▶ [Action item]
All that is needed is each line of the entries holding the word "same", copied as it stands.

▶ [Items from a data source]
------------
-- ==== Sys2Proof/Machine/Fetch.lean ====
section
/-! DEFINITION. Fetching: a command word is fetched by the host's write to `CMD` (R150), a wire frame byte by byte by the pop micro-step (R200). Then one event of the schedule as a step. -/

namespace Sys2Proof.Machine

/-- A host write to `CMD` (R120, R150): the decoded instruction runs; a word that is none is refused (R153). -/
def runCommand (w : Word) (s : State) : Host.Outcome State Fault Refusal :=
  match decode (.cmdWord w) with
  | .ok i => exec i s
  | .error r => .next (rejectWord w r s)

/-- The bytes consumed have reached a verdict: a frame whose header is an instruction's runs; one that is none (check
(a) failed, or an unknown type) is judged all the same (R192, R196, R200). -/
def runFrame (s : State) : Host.Outcome State Fault Refusal :=
  match decode (.wire s.rxraw) with
  | .ok i => exec i s
  | .error _ => .next (s.conclude (judge s.rxraw s.addr))

/-- The pop micro-step (R200), enabled while `seq = RX` and `rxq` is not empty (log 2). -/
def runPop (s : State) : Host.Outcome State Fault Refusal :=
  match s.seq, s.rxq with
  | .rx, b :: rest =>
    let s := s.consume b rest
    if verdictDue s.rxraw s.bidx then runFrame s else .next s
  | _, _ => .next s

/-- One step of one agent (R8, R326). -/
def runEvent (e : Event) (s : State) : Host.Outcome State Fault Refusal :=
  match e with
  | .hostWrite width offset value =>
    match locate s.par width offset with
    | some (.reg .cmd) => runCommand value s
    | _ => .next (s.hostWrite width offset value)
  | .hostRead width offset => .next (s.hostRead width offset)
  | .push => .next s.push
  | .pushFail => .next s.pushFail
  | .pop => runPop s
  | .expire => .next s.expire
  | .readFail => .next s.readFail
  | .peerSend bytes => .next (s.peerSend bytes)
  | .peerTake count => .next (s.peerTake count)
  | .tick => .next s.tick
  | .reset => .next s.resetEvent

/-! ## Placing one instruction where the next step fetches it (log 20) -/

/-- The next event is the host's write of `w` to `CMD`. -/
def placeCommand (w : Word) (s : State) : State :=
  { s with schedule := .hostWrite 32 0x00 w :: s.schedule }

/-- The bytes of the frame with this header whose payload and checksum bytes are all 0 (none where the length field is
one the deframer refuses at byte 9, R193). -/
def zeroFrame (header : List Byte) : List Byte :=
  header ++ List.replicate (if streamLengthOk header then lengthField header else 0) 0

/-- A receiving operation is in flight (RXF where none was), all bytes of the frame but the last have been consumed, the
last is the next of `rxq`, and the next event is the pop of it. -/
def placeFrame (header : List Byte) (s : State) : State :=
  let frame := zeroFrame header
  let op := if s.seq = .rx then s.op else .rxf
  let s := s.beginFrame
  { s with
    op := op
    done := false
    rxraw := frame.dropLast
    bidx := frame.length - 1
    mem := Memory.writeAll s.mem rxpBase (payloadOf frame)
    rxq := frame.getLastD 0 :: s.rxq
    schedule := .pop :: s.schedule }

end Sys2Proof.Machine
end

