-- ==== Sys2Proof/Machine/Core.lean ====
section
/-! DEFINITION. The machine as the host's interface takes it. -/

def Sys2Proof.core : Host.Core :=
  { State := Sys2Proof.Machine.State
    Fault := Sys2Proof.Machine.Fault
    Refusal := Sys2Proof.Machine.Refusal
    step := Sys2Proof.Machine.step
    reset := Sys2Proof.Machine.State.reset }
end

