-- ==== Sys2Proof/Certificates/Slice0/Obligations.lean ====
section
/-! DEFINITION. The statements for the provers. A statement about "the machine" is about `step` on every schedule, or about `exec`; one about a run is about the host's `run`. -/

open Sys2Proof Sys2Proof.Machine

/-! ## The Checksum Unit -/

/-- R170. -/
def Obligations.ChecksumIsTheSumModulo65536 : Prop :=
  (∀ (t lh ll : Byte) (pay : List Byte), (compute t [lh, ll] pay).toNat =
    (t.toNat + lh.toNat + ll.toNat + (pay.map fun b => b.toNat).sum) % 65536) ∧
  compute 0x01 [0x00, 0x07] [0x13, 0x00, 0x00, 0x00, 0x00] = 0x001B

/-- R172: a 16-bit accumulator that drops its carry gives the same value, and the order of the addends does not matter. -/
def Obligations.ChecksumByAccumulatorInAnyOrder : Prop :=
  (∀ (t : Byte) (lengthBytes pay : List Byte), compute t lengthBytes pay =
    ((t :: lengthBytes) ++ pay).foldl (fun (acc : Half) b => acc + b.setWidth 16) 0) ∧
  (∀ (t t' : Byte) (lengthBytes lengthBytes' pay pay' : List Byte),
    ((t :: lengthBytes) ++ pay).Perm ((t' :: lengthBytes') ++ pay') →
    compute t lengthBytes pay = compute t' lengthBytes' pay')

/-- R171: on a frame whose length field counts its payload and checksum. -/
def Obligations.VerifyComparesTheStoredSum : Prop :=
  (∀ (s0 s1 a0 a1 a2 a3 t lh ll c0 c1 : Byte) (pay : List Byte), (u16 lh ll).toNat = pay.length + 2 →
    (verify ([s0, s1, a0, a1, a2, a3, t, lh, ll] ++ pay ++ [c0, c1]) = true ↔
      compute t [lh, ll] pay = u16 c0 c1)) ∧
  verify [0xEF, 0x01, 0xFF, 0xFF, 0xFF, 0xFF, 0x07, 0x00, 0x03, 0x00, 0x00, 0x0A] = true

/-- R173: no frame the PPE sends has a sum that wraps. -/
def Obligations.TransmitSumNeverWraps : Prop :=
  ∀ (t : PType) (pay : List Byte), pay.length ≤ 256 →
    (compute t.code (be16 (BitVec.ofNat 16 (pay.length + 2))) pay).toNat =
      t.code.toNat + (pay.length + 2) / 256 + (pay.length + 2) % 256 + (pay.map fun b => b.toNat).sum ∧
    t.code.toNat + (pay.length + 2) / 256 + (pay.length + 2) % 256 + (pay.map fun b => b.toNat).sum ≤ 65291

/-! ## The Frame Codec as functions -/

/-- R181, R110. -/
def Obligations.EncodedFrameLayout : Prop :=
  (∀ (a : Word) (t : Byte) (pay : List Byte), pay.length ≤ 65533 →
    ∃ (l c : Half), l.toNat = pay.length + 2 ∧ c = compute t [l.extractLsb' 8 8, l.extractLsb' 0 8] pay ∧
      frameEncode a t pay =
        [0xEF, 0x01, a.extractLsb' 24 8, a.extractLsb' 16 8, a.extractLsb' 8 8, a.extractLsb' 0 8, t,
          l.extractLsb' 8 8, l.extractLsb' 0 8] ++ pay ++ [c.extractLsb' 8 8, c.extractLsb' 0 8] ∧
      (frameEncode a t pay).length = 11 + pay.length) ∧
  frameEncode 0xFFFFFFFF 0x01 [0x13, 0x00, 0x00, 0x00, 0x00] =
    [0xEF, 0x01, 0xFF, 0xFF, 0xFF, 0xFF, 0x01, 0x00, 0x07, 0x13, 0x00, 0x00, 0x00, 0x00, 0x00, 0x1B]

/-- R205. -/
def Obligations.FrameRoundTrip : Prop :=
  ∀ (a : Word) (t : PType) (pay : List Byte), pay.length ≤ 256 →
    frameDecode (frameEncode a t.code pay) a = .ok t pay ∧
    ∀ a' : Word, a' ≠ a → frameDecode (frameEncode a t.code pay) a' = .notForUs

/-- R206 (i) to (v), the function form: one byte of an encoded frame changed. -/
def Obligations.SingleByteCorruptionVerdict : Prop :=
  ∀ (a : Word) (t : PType) (pay : List Byte) (k : Nat) (b old : Byte), pay.length ≤ 256 →
    (frameEncode a t.code pay)[k]? = some old → b ≠ old →
    frameDecode ((frameEncode a t.code pay).set k b) a =
      if k < 2 then .badStart else if k < 6 then .notForUs else if k = 7 ∨ k = 8 then .badLength else .badChecksum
------------
▶ [Response]
(a) failed, or an unknown type) is judged all the same (R192, R196, R200). -/
/-- R172: a 16-bit accumulator that drops its carry gives the same value, and the order of the addends does not matter. -/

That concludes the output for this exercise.